5 Benefits of Plant Powered Protein

February is not only the month of Valentine’s Day, but also National Heart Health month and National Pulse Month! All of these special celebrations have something in common and that is that they all are associated with the heart! We show our loved ones how much they mean to us for Valentine’s Day, we recognize the important functions of our heart and the importance of protecting it and this year maybe you learn that consuming more pulses is a great way to support your heart health!

The pulse I am talking about is not the rhythmic motion of blood flow in your arteries and veins, I am referring to the type of legume! Pulses are a type of legume that include beans, lentils and peas. All pulses can be a good source of plant-based protein to substitute for animal products or even to supplement with animal-based proteins. There are a variety of benefits to adding more plants into your diet such as supporting heart health, fueling beneficial gut bacteria, promoting regular bowel movements and even having a positive impact on the environment!

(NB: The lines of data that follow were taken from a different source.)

-- ==== Sys2Proof/Certificates/Slice0/Obligations.lean ====
section
/-! DEFINITION. The statements about the model, from the rules of the spec. -/

open Sys2Proof Sys2Proof.Machine

/-! ### The queue -/

/-- A step takes the command at the front of the queue and is exec of it with the queue's rest; with none waiting it is one
fabric clock of the module.
The model's choices: log entries 5 and 140. -/
def Obligations.StepRunsFrontCommand : Prop :=
  (∀ (i : Instr) (s : State) (rest : List Instr), s.pending = i :: rest → step s = exec i { s with pending := rest }) ∧
  ∀ s : State, s.pending = [] → s.tick.ssp.stall = false → step s = .next { s with toBlock := s.tick }

/-- No command stops, from any state, and none touches the queue.
The model's choice: log entry 7. -/
def Obligations.NoCommandStops : Prop :=
  ∀ (i : Instr) (s : State), Completes i s fun t => t.pending = s.pending

/-- From every state, as many steps as commands wait perform them all: none stops, and the queue is then empty.
The model's choices: log entries 7 and 140. -/
def Obligations.QueueDrains : Prop :=
  ∀ s : State, RunsTo s.pending.length s fun t => t.pending = []

/-! ### The register fabric -/

/-- The code of a write that no block adds a rule to. -/
def headOk (s : State) (r : Requester) (off v : Nat) : Prop := s.judgeWrite r off v = 0 ∧ blockArea off = false

/-- Registers other than `off` and the stored levels of the event lines are as before. -/
def othersKept (s t : State) (off : Nat) : Prop :=
  ∀ o, o ≠ off → (∀ n, n < 256 → o ≠ (lineLevel n).off) → t.reg o = s.reg o

/-- What a refused access leaves: the answer with its code and no data, ACC_ERR of the page, the count of refusals, the
requester's own count; nothing else changes. -/
def refusedWith (s t : State) (r : Requester) (off code : Nat) : Prop :=
  t.outs = s.outs ++ [.access r off code 0] ∧
  t.fget (F.BLK_STAT_ACC_ERR (errPage off)) = 1 ∧
  t.fget F.SYS_ACC_ERR_CNT_COUNT = Nat.min (s.fget F.SYS_ACC_ERR_CNT_COUNT + 1) 0xFFFFFFFF ∧
  (mapGet {} t.fab.refusals r).since = (mapGet {} s.fab.refusals r).since + 1 ∧
  t = { s with regs := t.regs, fab := { s.fab with refusals := t.fab.refusals }, outs := t.outs } ∧
  ∀ o, o ≠ Reg.BLK_STAT (errPage off) → o ≠ Reg.SYS_ACC_ERR_ADDR → o ≠ Reg.SYS_ACC_ERR_INFO →
    o ≠ Reg.SYS_ACC_ERR_CNT → t.reg o = s.reg o

/-- R54, R65: a refused read answers its code and no data, counts, and changes no register but the error report's. -/
def refusedReadReports : Prop :=
  ∀ (r : Requester) (off : Nat) (s : State), s.judgeRead r off ≠ 0 →
    Completes (.rcRead r off .word) s fun t => refusedWith s t r off (s.judgeRead r off)

/-- R51: a byte or half-word access is refused with ACC_ALIGN wherever it falls: a read answers no data, a write has no effect. -/
def narrowAccess : Prop :=
  ∀ (r : Requester) (off : Nat) (size : AccSize) (v : Word) (found : AccIn) (s : State), size ≠ .word →
    (Completes (.rcRead r off size) s fun t => refusedWith s t r off accAlign) ∧
    (Completes (.registerWrite r off size v found) s fun t => refusedWith s t r off accAlign)

/-- R7: an admitted read answers the word; the register's RC fields then read 0, and no other register changes. -/
def readAnswersAndClearsRc : Prop :=
  ∀ (r : Requester) (off : Nat) (row : RegRow) (s : State), regRow off = some row → s.judgeRead r off = 0 →
    Completes (.rcRead r off .word) s fun t =>
      t.outs = s.outs ++ [.access r off 0 (s.latchedWord r off)] ∧
      t.reg off = BitVec.ofNat 32 (row.fields.foldl (fun w f => if f.acc == .rc then putField w f.lo f.w 0 else w) (s.regN off)) ∧
      ∀ o, o ≠ off → t.reg o = s.reg o

/-- R53, R7: an admitted write of BLK_EVT_EN or BLK_EVT_ROUTE stores the written fields and no other register. -/
def headerWriteStores : Prop :=
  ∀ (r : Requester) (p : Nat) (v : Word) (found : AccIn) (off : Nat) (row : RegRow) (s : State),
    off = Reg.BLK_EVT_EN p ∨ off = Reg.BLK_EVT_ROUTE p → regRow off = some row → headOk s r off v.toNat →
    Completes (.registerWrite r off .word v found) s fun t =>
      t.outs = s.outs ++ [.access r off 0 0] ∧
      t.reg off = BitVec.ofNat 32 (row.written (s.regN off) v.toNat) ∧ othersKept s t off

/-- Admitted accesses: what a read answers and clears, what a header write stores (R7, R53). -/
def Obligations.RegisterAccess : Prop := readAnswersAndClearsRc ∧ headerWriteStores

/-- R66: a write of BLK_CTL.EVT_TEST raises event bit 31 of its page and takes EVT_GATE; a write of BLK_EVT_PEND clears the
raw bits written 1. -/
def eventTestAndClear : Prop :=
  (∀ (r : Requester) (p : Nat) (gate : Bool) (s : State), headOk s r (Reg.BLK_CTL p) (2 + if gate then 1 else 0) →
    Completes (.evtTest r p gate) s fun t =>
      t.fget ⟨Reg.BLK_EVT_RAW p, 31, 1⟩ = 1 ∧ t.fgetB (F.BLK_CTL_EVT_GATE p) = gate ∧
      t.outs = s.outs ++ [.access r (Reg.BLK_CTL p) 0 0]) ∧
  (∀ (r : Requester) (p : Nat) (v : Word) (s : State), headOk s r (Reg.BLK_EVT_PEND p) v.toNat →
    Completes (.evtPendClear r p v) s fun t =>
      t.reg (Reg.BLK_EVT_RAW p) = s.reg (Reg.BLK_EVT_RAW p) &&& ~~~v ∧ othersKept s t (Reg.BLK_EVT_RAW p) ∧
      t.outs = s.outs ++ [.access r (Reg.BLK_EVT_PEND p) 0 0])

/-- R60: the unlock key makes the writer the HOLDER of the page; any other value locks it, and so does the timeout 100 ms after
the unlock or the last accepted write of RWL fields, before which it does nothing. -/
def pageLocks : Prop :=
  (∀ (r : Requester) (p : Nat) (s : State), headOk s r (Reg.BLK_LOCK p) (0xA5C30000 + p) →
    Completes (.pageUnlock r p) s fun t =>
      t.pageLocked p = false ∧ t.holderOf p = some r ∧ t.timedAt (.pageLock p) = some s.clk ∧
      othersKept s t (Reg.BLK_LOCK p)) ∧
  (∀ (r : Requester) (off v : Nat) (extra : List Nat) (row : RegRow) (f : Block → Block) (s : State), regRow off = some row →
    (row.carried.any fun g => g.acc == .rwl) = true → s.judgeWrite r off v extra = 0 →
    (s.regWrite r off v extra f).1.timedAt (.pageLock (owningPage (off / 0x1000))) =
      some ((f (s.storeBy r off v)).persistIf off).clk) ∧
  (∀ (r : Requester) (p : Nat) (v : Word) (s : State), headOk s r (Reg.BLK_LOCK p) v.toNat → v.toNat ≠ 0xA5C30000 + p →
    Completes (.pageLock r p v) s fun t =>
      t.pageLocked p = true ∧ t.holderOf p = none ∧ othersKept s t (Reg.BLK_LOCK p)) ∧
  (∀ (p : Nat) (s : State), s.pageLocked p = false → (pageType p).isSome = true → s.passed (.pageLock p) 100000000 = true →
    Completes (.pageLockTimeout p) s fun t =>
      t.pageLocked p = true ∧ t.holderOf p = none ∧ ∀ o, o ≠ Reg.BLK_LOCK p → t.reg o = s.reg o) ∧
  (∀ (p : Nat) (s : State), s.pageLocked p = true ∨ s.passed (.pageLock p) 100000000 = false →
    Completes (.pageLockTimeout p) s fun t => t = s)

/-- What the header of a page does: its events and its lock (R60, R66).
The model's choice: log entry 6. -/
def Obligations.PageHeader : Prop := eventTestAndClear ∧ pageLocks

/-- R61: a write of the _LO of a writable pair is held and changes no register; a write of the _HI then writes both words at
once, reserved bits of the _LO apart, and releases the latch. -/
def pair64Write : Prop :=
  (∀ (r : Requester) (off : Nat) (v : Word) (s : State), writableLo off = true → s.judgeWrite r off v.toNat = 0 →
    Completes (.reg64LoWrite r off v) s fun t =>
      (t.latch r).writeLo = some (off, v) ∧ (t.latch r).readLo = (s.latch r).readLo ∧ t.regs = s.regs) ∧
  (∀ (r : Requester) (lo : Nat) (w v : Word) (row : RegRow) (s : State), writableLo lo = true →
    (s.latch r).writeLo = some (lo, w) → s.judgeWrite r (lo + 4) v.toNat = 0 → regRow lo = some row →
    Completes (.reg64HiWrite r (lo + 4) v) s fun t =>
      t.reg lo = BitVec.ofNat 32 (row.written (s.regN lo) w.toNat) ∧ (lo ≠ Reg.RTC_SET_LO → t.reg lo = w) ∧
      t.reg (lo + 4) = v ∧ (t.latch r).writeLo = none)

/-- R61: a read of a _LO latches the word above it, and a later read of that word by the same requester returns it as it
then was, whatever the register holds by then. -/
def pair64Read : Prop :=
  (∀ (r : Requester) (off : Nat) (s : State), isLo off = true → s.judgeRead r off = 0 →
    Completes (.reg64LoRead r off) s fun t =>
      (t.latch r).readLo = some (off, s.readWord (off + 4), s.readWord (off + 8)) ∧
      t.outs = s.outs ++ [.access r off 0 (s.latchedWord r off)]) ∧
  (∀ (r : Requester) (lo : Nat) (hi ep : Word) (s : State), (s.latch r).readLo = some (lo, hi, ep) →
    s.judgeRead r (lo + 4) = 0 →
    Completes (.rcRead r (lo + 4) .word) s fun t => t.outs = s.outs ++ [.access r (lo + 4) 0 hi])

/-- Both directions of a 64-bit pair (R61).
The model's choice: log entry 22. -/
def Obligations.Pair64 : Prop := pair64Write ∧ pair64Read

/-- The record of a requester's refusals: the first error's address and requester, and the refusals since the last record. -/
def refusalRec (s : State) (r : Requester) : EvRec :=
  s.mkRec 2 (s.recSource r).1 6 (s.recSource r).2
    [s.regN Reg.SYS_ACC_ERR_ADDR, s.regN Reg.SYS_ACC_ERR_INFO, (mapGet {} s.fab.refusals r).since]

/-- R65: the refusals of a requester that wait for their record are recorded where the recorder takes records and none was
recorded of it within a second: the record queues and counts, the count of refusals since starts again, and nothing else
changes; within that second, or with no refusal waiting, nothing happens. -/
def refusalRecord : Prop :=
  (∀ (r : Requester) (s : State), (mapGet {} s.fab.refusals r).since ≠ 0 →
    (∀ t, (mapGet {} s.fab.refusals r).lastRecord = some t → t + 1000000000 ≤ s.clk) →
    s.powerFailing = false → s.fgetB F.CEL_STAT_READONLY = false → s.queueTakes (refusalRec s r) = true →
    Completes (.accRefusedRecord r) s fun t =>
      t.evr.queue = s.evr.queue ++ [refusalRec s r] ∧
      t.regN Reg.EVR_REC_CNT = (s.regN Reg.EVR_REC_CNT + 1) % 2 ^ 32 ∧
      mapGet {} t.fab.refusals r = ⟨0, some s.clk⟩ ∧ (∀ q, q ≠ r → mapGet {} t.fab.refusals q = mapGet {} s.fab.refusals q) ∧
      t = { s with
        regs := t.regs, fab := { s.fab with refusals := t.fab.refusals }, evr := { s.evr with queue := t.evr.queue } } ∧
      ∀ o, o ≠ Reg.EVR_REC_CNT → o ≠ Reg.EVR_STAT → o ≠ Reg.BLK_EVT_RAW 0xD0 → t.reg o = s.reg o) ∧
  (∀ (r : Requester) (s : State), (mapGet {} s.fab.refusals r).since = 0 ∨
    (∃ t, (mapGet {} s.fab.refusals r).lastRecord = some t ∧ s.clk < t + 1000000000) →
    Completes (.accRefusedRecord r) s fun t => t = s)

/-- Refused accesses: what they report and what is recorded (R51, R54, R65).
The model's choices: log entries 15 and 21. -/
def Obligations.Refusals : Prop := refusedReadReports ∧ narrowAccess ∧ refusalRecord

/-- An offset of a reserved page, of the reserved part of a header, or one that its block's chapter does not define (R53, R54). -/
def undefinedOffset (off : Nat) : Prop := regRow off = none

/-- What a refused access leaves: its report, and no other effect than that lines no page asserts any more are shown low. -/
def onlyReported (s t : State) (r : Requester) (off : Nat) : Prop :=
  t = { s with regs := t.regs, fab := t.fab, outs := s.outs ++ [.access r off accReserved 0] } ∧
  t.fab = { s.fab with refusals := t.fab.refusals } ∧
  ∀ o, o ≠ Reg.BLK_STAT (errPage off) → o ≠ Reg.SYS_ACC_ERR_ADDR → o ≠ Reg.SYS_ACC_ERR_INFO → o ≠ Reg.SYS_ACC_ERR_CNT →
    (∀ n, n < 256 → s.lineAsserted n = false → o ≠ (lineLevel n).off) → t.reg o = s.reg o

/-- R54: reserved pages, offsets 0x028 to 0x03F of a header and the offsets that no chapter defines have no register; an aligned
read or write there is refused with ACC_RESERVED, the read answers 0 and the write has no effect; the reserved fields of a
register that is there refuse nothing and change nothing. -/
def Obligations.ReservedAccesses : Prop :=
  (∀ p o, p < 256 → o < 0x1000 → (pageType p = none ∧ owningPage p = p) ∨ (pageType p ≠ none ∧ 0x28 ≤ o ∧ o < 0x40) →
    undefinedOffset (0x1000 * p + o)) ∧
  (∀ (r : Requester) (off : Nat) (s : State), off % 4 = 0 → undefinedOffset off →
    Completes (.rcRead r off .word) s fun t => onlyReported s t r off) ∧
  (∀ (r : Requester) (off : Nat) (v : Word) (found : AccIn) (s : State), off % 4 = 0 → undefinedOffset off →
    Completes (.registerWrite r off .word v found) s fun t => onlyReported s t r off) ∧
  (∀ (r : Requester) (off old v v' : Nat) (extra : List Nat) (row : RegRow) (s : State), regRow off = some row →
    (∀ f ∈ row.fields, bits v f.lo f.w = bits v' f.lo f.w) →
    s.judgeWrite r off v extra = s.judgeWrite r off v' extra ∧ row.written old v = row.written old v')

/-! ### Supplies and the power sequence -/

/-- R46, R36: an input above 18.0 V at an unpowered module is in range and begins its qualification, at whose end, 100 ms
later, the rails ramp; an input disconnected for overvoltage counts as lost. -/
def inputQualification : Prop :=
  (∀ (cp : Fin 2) (mv : Nat) (s : State), s.pwr.phase = .off → cp.val < s.pwr.cpIn.length →
    nth false s.pwr.cpDisconnected cp.val = false →
    Completes (.coreInputRise cp mv) s fun t =>
      t.pwr.phase = .qualify ∧ t.pwr.t0 = s.clk ∧ nth false t.pwr.cpIn cp.val = true ∧
      t.fget ⟨Reg.PWR_CP_V, 16 * cp.val, 16⟩ = Nat.min mv 65535) ∧
  (∀ (cp : Fin 2) (mv : Nat) (s : State), nth false s.pwr.cpDisconnected cp.val = true →
    Completes (.coreInputRise cp mv) s fun t => t = s) ∧
  (∀ s : State, s.pwr.phase = .qualify → s.pwr.t0 + 100000000 ≤ s.clk →
    Completes .inputQualificationEnd s fun t => t = { s with pwr := { s.pwr with phase := .rails } }) ∧
  (∀ s : State, s.clk < s.pwr.t0 + 100000000 → Completes .inputQualificationEnd s fun t => t = s)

Sources of Plant Powered Proteins

Beans - black, kidney, garbanzo, navy, pinto, great northern,

Lentils

Soybeans

Tofu - silken, soft, firm, extra firm

Tempeh - fermented grains and soy pressed together.

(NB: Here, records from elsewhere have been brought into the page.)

-- ==== Sys2Proof/Laws/State.lean ====
section
/-! SUPPORT. What each basic update leaves alone: one lemma per update and part of the state, true by rfl, and the shape of every command.
A lemma is stated `id rfl`, so that a rewriting proof cites it by name and the kernel need not compare the two states. -/

namespace Sys2Proof.Machine

/-! ### Commands -/

@[simp] theorem lift_eq (f : Block → Block) (s : State) :
    lift f s = .next { toBlock := f s.toBlock, pending := s.pending } := rfl

/-- A command whose meaning is a lifted update completes where the update satisfies the claim. -/
theorem completes_of_lift {i : Instr} {s : State} {P : State → Prop} {f : Block → Block}
    (h : exec i s = lift f s) (hp : P { toBlock := f s.toBlock, pending := s.pending }) : Completes i s P :=
  ⟨_, h, hp⟩

theorem step_cons {i : Instr} {s : State} {rest : List Instr} (h : s.pending = i :: rest) :
    step s = exec i { s with pending := rest } := by
  simp only [step, h]

theorem step_nil {s : State} (h : s.pending = []) : step s = .next (idle s) := by
  simp only [step, h]

/-- While no request waits for the supervisor an idle clock is one tick. -/
theorem idle_tick {s : State} (h : s.toBlock.tick.ssp.stall = false) : idle s = { s with toBlock := s.toBlock.tick } := by
  simp [idle, stallTick, h]

variable (b : Block)


/-! ### setReg -/

@[simp] theorem Block.setReg_fab (o : Nat) (v : Word) : (b.setReg o v).fab = b.fab := id rfl
@[simp] theorem Block.setReg_clk (o : Nat) (v : Word) : (b.setReg o v).clk = b.clk := id rfl
@[simp] theorem Block.setReg_freeCount (o : Nat) (v : Word) : (b.setReg o v).freeCount = b.freeCount := id rfl
@[simp] theorem Block.setReg_outs (o : Nat) (v : Word) : (b.setReg o v).outs = b.outs := id rfl
@[simp] theorem Block.setReg_evr (o : Nat) (v : Word) : (b.setReg o v).evr = b.evr := id rfl
@[simp] theorem Block.setReg_cel (o : Nat) (v : Word) : (b.setReg o v).cel = b.cel := id rfl
@[simp] theorem Block.setReg_pwr (o : Nat) (v : Word) : (b.setReg o v).pwr = b.pwr := id rfl
@[simp] theorem Block.setReg_tm (o : Nat) (v : Word) : (b.setReg o v).tm = b.tm := id rfl
@[simp] theorem Block.setReg_ctxs (o : Nat) (v : Word) : (b.setReg o v).ctxs = b.ctxs := id rfl
@[simp] theorem Block.setReg_globals (o : Nat) (v : Word) : (b.setReg o v).globals = b.globals := id rfl
@[simp] theorem Block.setReg_sched (o : Nat) (v : Word) : (b.setReg o v).sched = b.sched := id rfl
@[simp] theorem Block.setReg_frc (o : Nat) (v : Word) : (b.setReg o v).frc = b.frc := id rfl
@[simp] theorem Block.setReg_sol (o : Nat) (v : Word) : (b.setReg o v).sol = b.sol := id rfl
@[simp] theorem Block.setReg_chans (o : Nat) (v : Word) : (b.setReg o v).chans = b.chans := id rfl
@[simp] theorem Block.setReg_chFactory (o : Nat) (v : Word) : (b.setReg o v).chFactory = b.chFactory := id rfl
@[simp] theorem Block.setReg_hart (o : Nat) (v : Word) : (b.setReg o v).hart = b.hart := id rfl
@[simp] theorem Block.setReg_isl (o : Nat) (v : Word) : (b.setReg o v).isl = b.isl := id rfl
@[simp] theorem Block.setReg_outEls (o : Nat) (v : Word) : (b.setReg o v).outEls = b.outEls := id rfl
@[simp] theorem Block.setReg_lnk (o : Nat) (v : Word) : (b.setReg o v).lnk = b.lnk := id rfl
@[simp] theorem Block.setReg_ssp (o : Nat) (v : Word) : (b.setReg o v).ssp = b.ssp := id rfl
@[simp] theorem Block.setReg_net (o : Nat) (v : Word) : (b.setReg o v).net = b.net := id rfl
@[simp] theorem Block.setReg_canCfg (o : Nat) (v : Word) : (b.setReg o v).canCfg = b.canCfg := id rfl
@[simp] theorem Block.setReg_can (o : Nat) (v : Word) : (b.setReg o v).can = b.can := id rfl
@[simp] theorem Block.setReg_red (o : Nat) (v : Word) : (b.setReg o v).red = b.red := id rfl
@[simp] theorem Block.setReg_mem (o : Nat) (v : Word) : (b.setReg o v).mem = b.mem := id rfl
@[simp] theorem Block.setReg_upd (o : Nat) (v : Word) : (b.setReg o v).upd = b.upd := id rfl
@[simp] theorem Block.setReg_btn (o : Nat) (v : Word) : (b.setReg o v).btn = b.btn := id rfl
@[simp] theorem Block.setReg_dsb (o : Nat) (v : Word) : (b.setReg o v).dsb = b.dsb := id rfl
@[simp] theorem Block.setReg_dse (o : Nat) (v : Word) : (b.setReg o v).dse = b.dse := id rfl
@[simp] theorem Block.setReg_prog (o : Nat) (v : Word) : (b.setReg o v).prog = b.prog := id rfl
@[simp] theorem Block.setReg_sec (o : Nat) (v : Word) : (b.setReg o v).sec = b.sec := id rfl
@[simp] theorem Block.setReg_olc (o : Nat) (v : Word) : (b.setReg o v).olc = b.olc := id rfl
@[simp] theorem Block.setReg_since (o : Nat) (v : Word) : (b.setReg o v).since = b.since := id rfl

Seitan - protein from wheat, also known as gluten.

Split peas

Nuts - almonds, cashews, pistachios, Brazilian, walnut, hazelnut, pecan,

Seeds - flax, chia, hemp, sesame, pumpkin, sunflower

Whole Grains - farro, bulger, barley, wheat, rye, oats, quinoa, sorghum (not limited to just these few!)


1. They are Heart Healthy

Did you know that heart disease is the leading cause of death in the United States? (Center for Disease Control). Consuming a diet high in plant proteins and lower in animal-based proteins has been shown to have heart protective effects. Diets that are high in animal proteins also tend to be high in saturated fat, fats that are solid at room temperature. Higher intakes of saturated fats are associated with higher risk of heart disease (America Heart Association).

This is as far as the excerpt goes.